Cheerful Hobbist said...

A brief-ish post, since I've been online for too long now - I agree with a great deal of this, particularly some of the intrinsic rewards (both in terms of enjoyment and in terms of the revision or challenge to one's own, limited views) that the study of the history of political thought provides. There may be some important extrinsic reasons too - and Josh begins to get at these in his remarks that political philosophy is historical (against this, I am now especially curious to read Don's blog on ahistorical methods). I can't go much farther than Josh did, but I do want to push this point: that everything--our concepts, our languages, our terms, our social practices--are historical *all the way down.* I think if we accept this, and think through its implications, the study of past political philosophy becomes necessary for the correct appraisal of our present arguments, not just (as I've suggested before) for clarifying debates that are semantic or anachronistic (e.g. two different uses of the concept "right" that then occasions a later debate), but to fully apprehend the intellectual-historical world which we inhabit, as ambivalent heirs.

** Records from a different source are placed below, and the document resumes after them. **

/-- An action that is done at once and after which the agent does not hand over. -/
theorem eval_at_once {α : Type} (hgo : Agrees go ag) {a : Action} {k : Val → Prog α} {s t : State} {v : Val}
    (hp : perform a ag s = (some v, t)) (hy : t.env.yields = []) :
    (Prog.act a k).eval go s = (k v).eval go (endAction t) := by
  have h := hgo a s v t hp
  simp only [Prog.eval, h, handOver, hy, List.headD_nil]
  rfl

/-! ### The bus used -/

/-- The bus used and nothing else: `ev` went over it, `rest` is left of the script. -/
structure Moved (s t : State) (ev : List BusEvent) (rest : List (Option Byte)) : Prop where
  only : BusOnly s t
  miso : t.env.miso = rest
  bus : t.env.bus = s.env.bus ++ ev

theorem Moved.trans {s t u : State} {ev ev' : List BusEvent} {r r' : List (Option Byte)} (h : Moved s t ev r)
    (h' : Moved t u ev' r') : Moved s u (ev ++ ev') r' :=
  ⟨h.only.trans h'.only, h'.miso, by rw [h'.bus, h.bus, List.append_assoc]⟩

theorem chipSelect_moved (on : Bool) (s : State) :
    Moved s (chipSelect on s) [if on then .csAssert else .csRelease] s.env.miso :=
  ⟨chipSelect_busOnly on s, rfl, by cases on <;> rfl⟩

theorem xferBuf_moved (tx rx : Bytes) (rest : List (Option Byte)) (s : State) (hl : rx.length = tx.length)
    (hm : s.env.miso = rx.map some ++ rest) : ∃ t, xferBuf tx s = (some rx, t) ∧ Moved s t (xferEvents tx rx) rest :=
  ⟨_, xferBuf_script tx rx rest s hl hm, ⟨rfl, rfl, rfl, rfl, rfl, rfl, rfl, rfl, rfl⟩, rfl, rfl⟩

theorem busStep_moved (tx rx : Bytes) (rest : List (Option Byte)) (s : State) (hl : rx.length = tx.length)
    (hm : s.env.miso = rx.map some ++ rest) : ∃ t, busStep tx s = (some rx, t) ∧ Moved s t (stepEvents tx rx) rest :=
  ⟨_, busStep_script tx rx rest s hl hm, ⟨rfl, rfl, rfl, rfl, rfl, rfl, rfl, rfl, rfl⟩, rfl, rfl⟩

theorem busStep_stopped (tx rx : Bytes) (b : Byte) (tail : Bytes) (rest : List (Option Byte)) (s : State)
    (hl : rx.length = tx.length) (hm : s.env.miso = rx.map some ++ none :: rest) :
    ∃ t, busStep (tx ++ b :: tail) s = (none, t) ∧ Moved s t (failedStep tx rx b) rest :=
  ⟨_, busStep_fails tx rx b tail rest s hl hm, ⟨rfl, rfl, rfl, rfl, rfl, rfl, rfl, rfl, rfl⟩, rfl, rfl⟩

theorem xferBuf_stopped (tx rx : Bytes) (b : Byte) (tail : Bytes) (rest : List (Option Byte)) (s : State)
    (hl : rx.length = tx.length) (hm : s.env.miso = rx.map some ++ none :: rest) :
    ∃ t, xferBuf (tx ++ b :: tail) s = (none, t) ∧ Moved s t (xferEvents tx rx ++ [.xfer b none]) rest :=
  ⟨_, xferBuf_fails tx rx b tail rest s hl hm, ⟨rfl, rfl, rfl, rfl, rfl, rfl, rfl, rfl, rfl⟩, rfl, rfl⟩

/-- What goes over the bus in between chip-select asserted and released, where a transfer fails. -/
theorem Moved.failed {s t : State} {tx rx : Bytes} {b : Byte} {rest : List (Option Byte)}
    (h : Moved (chipSelect true s) t (xferEvents tx rx ++ [.xfer b none]) rest) :
    Moved s (chipSelect false t) (failedStep tx rx b) rest := by
  have h3 := ((chipSelect_moved true s).trans h).trans (chipSelect_moved false t)
  rw [h.miso] at h3
  simpa [failedStep] using h3

/-- What goes over the bus in between chip-select asserted and released. -/
theorem Moved.step {s t : State} {tx rx : Bytes} {rest : List (Option Byte)}
    (h : Moved (chipSelect true s) t (xferEvents tx rx) rest) : Moved s (chipSelect false t) (stepEvents tx rx) rest := by
  have h3 := ((chipSelect_moved true s).trans h).trans (chipSelect_moved false t)
  rwa [h.miso] at h3

@[simp] theorem filler_length (n : Nat) : (filler n).length = n := List.length_replicate

theorem filler_add (m n : Nat) : filler (m + n) = filler m ++ filler n := (List.replicate_append_replicate).symm

/-- A tag scan over bytes that are no tag, then a tag. -/
theorem scanTag_moved : ∀ (noise : Bytes) (n : Nat) (b : Byte) (rest : List (Option Byte)) (s : State),
    noise.length < n → (∀ x ∈ noise, x.extractLsb' 4 4 ≠ 0xF#4) → b.extractLsb' 4 4 = 0xF#4 →
    s.env.miso = (noise ++ [b]).map some ++ rest →
    ∃ t, scanTag n s = (none, t) ∧ Moved s t (xferEvents (filler (noise.length + 1)) (noise ++ [b])) rest
  | [], 0, _, _, _, h, _, _, _ => by simp at h
  | [], n + 1, b, rest, s, _, _, hb, hm =>
    ⟨_, scanTag_script n hb hm, ⟨rfl, rfl, rfl, rfl, rfl, rfl, rfl, rfl, rfl⟩, rfl, rfl⟩
  | x :: noise, 0, _, _, _, h, _, _, _ => by simp at h
  | x :: noise, n + 1, b, rest, s, hl, ht, hb, hm => by
    have hx := xfer_script (s := s) (a := some x) (rest := (noise ++ [b]).map some ++ rest) 0x00 (by simpa using hm)
    obtain ⟨t, h1, h2⟩ := scanTag_moved noise n b rest
      (s.mapEnv fun e =>
        { e with
          miso := (noise ++ [b]).map some ++ rest
          xferIx := e.xferIx + 1
          bus := e.bus ++ [.xfer 0x00 (some x)] })
      (by simpa using hl) (fun y hy => ht y (by simp [hy])) hb rfl
    have hne : x.extractLsb' 4 4 ≠ 0xF#4 := ht x (by simp)
    refine ⟨t, by simp only [scanTag, hx]; exact (if_neg hne).trans h1, ?_⟩
    have h0 : Moved s (s.mapEnv fun e =>
        { e with
          miso := (noise ++ [b]).map some ++ rest
          xferIx := e.xferIx + 1
          bus := e.bus ++ [.xfer 0x00 (some x)] }) [.xfer 0x00 (some x)] ((noise ++ [b]).map some ++ rest) :=
      ⟨⟨rfl, rfl, rfl, rfl, rfl, rfl, rfl, rfl, rfl⟩, rfl, rfl⟩
    exact h0.trans h2

/-- A tag scan that finds no tag. -/
theorem scanTag_none : ∀ (bytes : Bytes) (rest : List (Option Byte)) (s : State),
    (∀ x ∈ bytes, x.extractLsb' 4 4 ≠ 0xF#4) → s.env.miso = bytes.map some ++ rest →
    ∃ t, scanTag bytes.length s = (some .noStartTag, t) ∧
      Moved s t (xferEvents (filler bytes.length) bytes) rest
  | [], rest, s, _, hm => ⟨s, rfl, BusOnly.refl s, by simpa using hm, by simp [xferEvents, filler]⟩
  | x :: bytes, rest, s, ht, hm => by
    have hx := xfer_script (s := s) (a := some x) (rest := bytes.map some ++ rest) 0x00 (by simpa using hm)
    obtain ⟨t, h1, h2⟩ := scanTag_none bytes rest
      (s.mapEnv fun e =>
        { e with
          miso := bytes.map some ++ rest
          xferIx := e.xferIx + 1
          bus := e.bus ++ [.xfer 0x00 (some x)] })
      (fun y hy => ht y (by simp [hy])) rfl
    have hne : x.extractLsb' 4 4 ≠ 0xF#4 := ht x (by simp)
    refine ⟨t, by simp only [List.length_cons, scanTag, hx]; exact (if_neg hne).trans h1, ?_⟩
    have h0 : Moved s (s.mapEnv fun e =>
        { e with
          miso := bytes.map some ++ rest
          xferIx := e.xferIx + 1
          bus := e.bus ++ [.xfer 0x00 (some x)] }) [.xfer 0x00 (some x)] (bytes.map some ++ rest) :=
      ⟨⟨rfl, rfl, rfl, rfl, rfl, rfl, rfl, rfl, rfl⟩, rfl, rfl⟩
    exact h0.trans h2

/-- A tag scan cut short by a transfer that fails (log 18). -/
theorem scanTag_stopped : ∀ (rx : Bytes) (n : Nat) (rest : List (Option Byte)) (s : State), rx.length < n →
    (∀ x ∈ rx, x.extractLsb' 4 4 ≠ 0xF#4) → s.env.miso = rx.map some ++ none :: rest →
    ∃ t, scanTag n s = (some .xfer, t) ∧ Moved s t (xferEvents (filler rx.length) rx ++ [.xfer 0x00 none]) rest
  | [], 0, _, _, h, _, _ => by simp at h
  | [], n + 1, rest, s, _, _, hm => by
    have hx := xfer_script (s := s) (a := none) (rest := rest) 0x00 (by simpa using hm)
    exact ⟨s.mapEnv fun e => { e with miso := rest, xferIx := e.xferIx + 1, bus := e.bus ++ [.xfer 0x00 none] },
      by simp only [scanTag, hx], ⟨rfl, rfl, rfl, rfl, rfl, rfl, rfl, rfl, rfl⟩, rfl, rfl⟩
  | x :: rx, 0, _, _, h, _, _ => by simp at h
  | x :: rx, n + 1, rest, s, hl, ht, hm => by
    have hx := xfer_script (s := s) (a := some x) (rest := rx.map some ++ none :: rest) 0x00 (by simpa using hm)
    obtain ⟨t, h1, h2⟩ := scanTag_stopped rx n rest
      (s.mapEnv fun e =>
        { e with
          miso := rx.map some ++ none :: rest
          xferIx := e.xferIx + 1
          bus := e.bus ++ [.xfer 0x00 (some x)] })
      (by simpa using hl) (fun y hy => ht y (by simp [hy])) rfl
    have hne : x.extractLsb' 4 4 ≠ 0xF#4 := ht x (by simp)
    refine ⟨t, by simp only [scanTag, hx]; exact (if_neg hne).trans h1, ?_⟩
    have h0 : Moved s (s.mapEnv fun e =>
        { e with
          miso := rx.map some ++ none :: rest
          xferIx := e.xferIx + 1
          bus := e.bus ++ [.xfer 0x00 (some x)] }) [.xfer 0x00 (some x)] (rx.map some ++ none :: rest) :=
      ⟨⟨rfl, rfl, rfl, rfl, rfl, rfl, rfl, rfl, rfl⟩, rfl, rfl⟩
    exact h0.trans h2

/-! ### The command frame -/

/-- The framer's command registers hold the frame of a command (R90, R92, R96). -/
theorem frameBytes_buildFrame (c : Cmd) (s : State) :
    frameBytes (buildFrame c s).fr = commandWire s.params s.fr.crcEn c := by
  cases c <;> cases h : s.fr.crcEn <;>
    simp [frameBytes, buildFrame, commandWire, Cmd.bytes, Cmd.operandBytes, be2, be3, be4, be2Clockless, h,
      List.getD]

theorem buildFrame_cf0 (c : Cmd) (s : State) : (buildFrame c s).fr.cf[0] = c.opcode := by
  simp [buildFrame, Cmd.bytes]

theorem buildFrame_crcEn (c : Cmd) (s : State) : (buildFrame c s).fr.crcEn = s.fr.crcEn := rfl

/-! ### An operation between the taking and the release of `T_LOCK` -/

/-- In attempt `k` of an operation: of `s`, only working registers, bus record and script differ; the lock is held. -/
structure Mid (ag : Agent) (s : State) (k : Nat) (t : State) (ev : List BusEvent) (rest : List (Option Byte)) : Prop where
  att : t.tr.att = k
  crcEn : t.fr.crcEn = s.fr.crcEn
  limit : t.fr.pktLimit = s.fr.pktLimit
  lock : t.tr.lock = .held ag
  lastErr : t.tr.lastErr = s.tr.lastErr
  hif : t.hif = s.hif
  irq : t.irq = s.irq
  sock : t.sock = s.sock
  root : t.root = s.root
  mem : t.mem = s.mem
  params : t.params = s.params
  yields : t.env.yields = []
  bus : t.env.bus = s.env.bus ++ ev
  miso : t.env.miso = rest
  env : t.env =
    { s.env with
      miso := t.env.miso, xferIx := t.env.xferIx, free := t.env.free, bus := t.env.bus, fired := t.env.fired }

I wish I could go further in articulating what I'm getting at here, but I'm thinking of the contributions of, say, Wittgenstein (later) and Charles Taylor to my understanding of philosophy (and the criticism of analytic philosophy when it relies on ahistorical concepts). To feel at home in--to really inhabit--the language game of political philosophy (a language game with great consequences, oftentimes) it feels necessary to know how the previous moves have been played (and hence, both how they were understood by their participants *and* the subsequent use and misuse of them). But, this should all be obvious, I suppose, if we have an interpretive and reflective concept of human agency, especially intellectual agency, and don't imagine that positivist methodologies of science will (or, at least, will any time soon) deliver us a good alternative to that hermeneutic task.

Sean said...

Various debates in contemporary political philosophy strike me as conductible without much knowledge of their historical antecedents. Tell me if this is a counterexample to your claim that "everything... is historical all the way down": Nozick elaborates an entitlement theory of justice and makes some claims on its behalf, and then others, exercising greater acuity and analytical rigor, show that it has undesirable consequences that Nozick did not consider (e.g., mothers have property rights in their children [Okin 1989]) or desirable consequences that he denied, such as the compatibility of equality of resources with the right of self-ownership [Cohen 1995]). My ahistoricism amounts to this: given sufficient command of the English language and sufficient cognitive abilities, one can assess the validity of [much of] Cohen's and Okin's criticisms of Nozick by reading Nozick, Cohen, and Okin's respective works and one need not read, for example, Locke or others who have written on property rights. (I insert the qualifying 'much of' in brackets because one wouldn't understand the sections in which Cohen assesses Tully's interpretation of Locke, for example.)

Obviously I think one interested in property rights should read Locke, for various reasons, but I am doubtful that one of those reasons is that "everything is historical all the way down". On which points (if any) do we disagree, CH?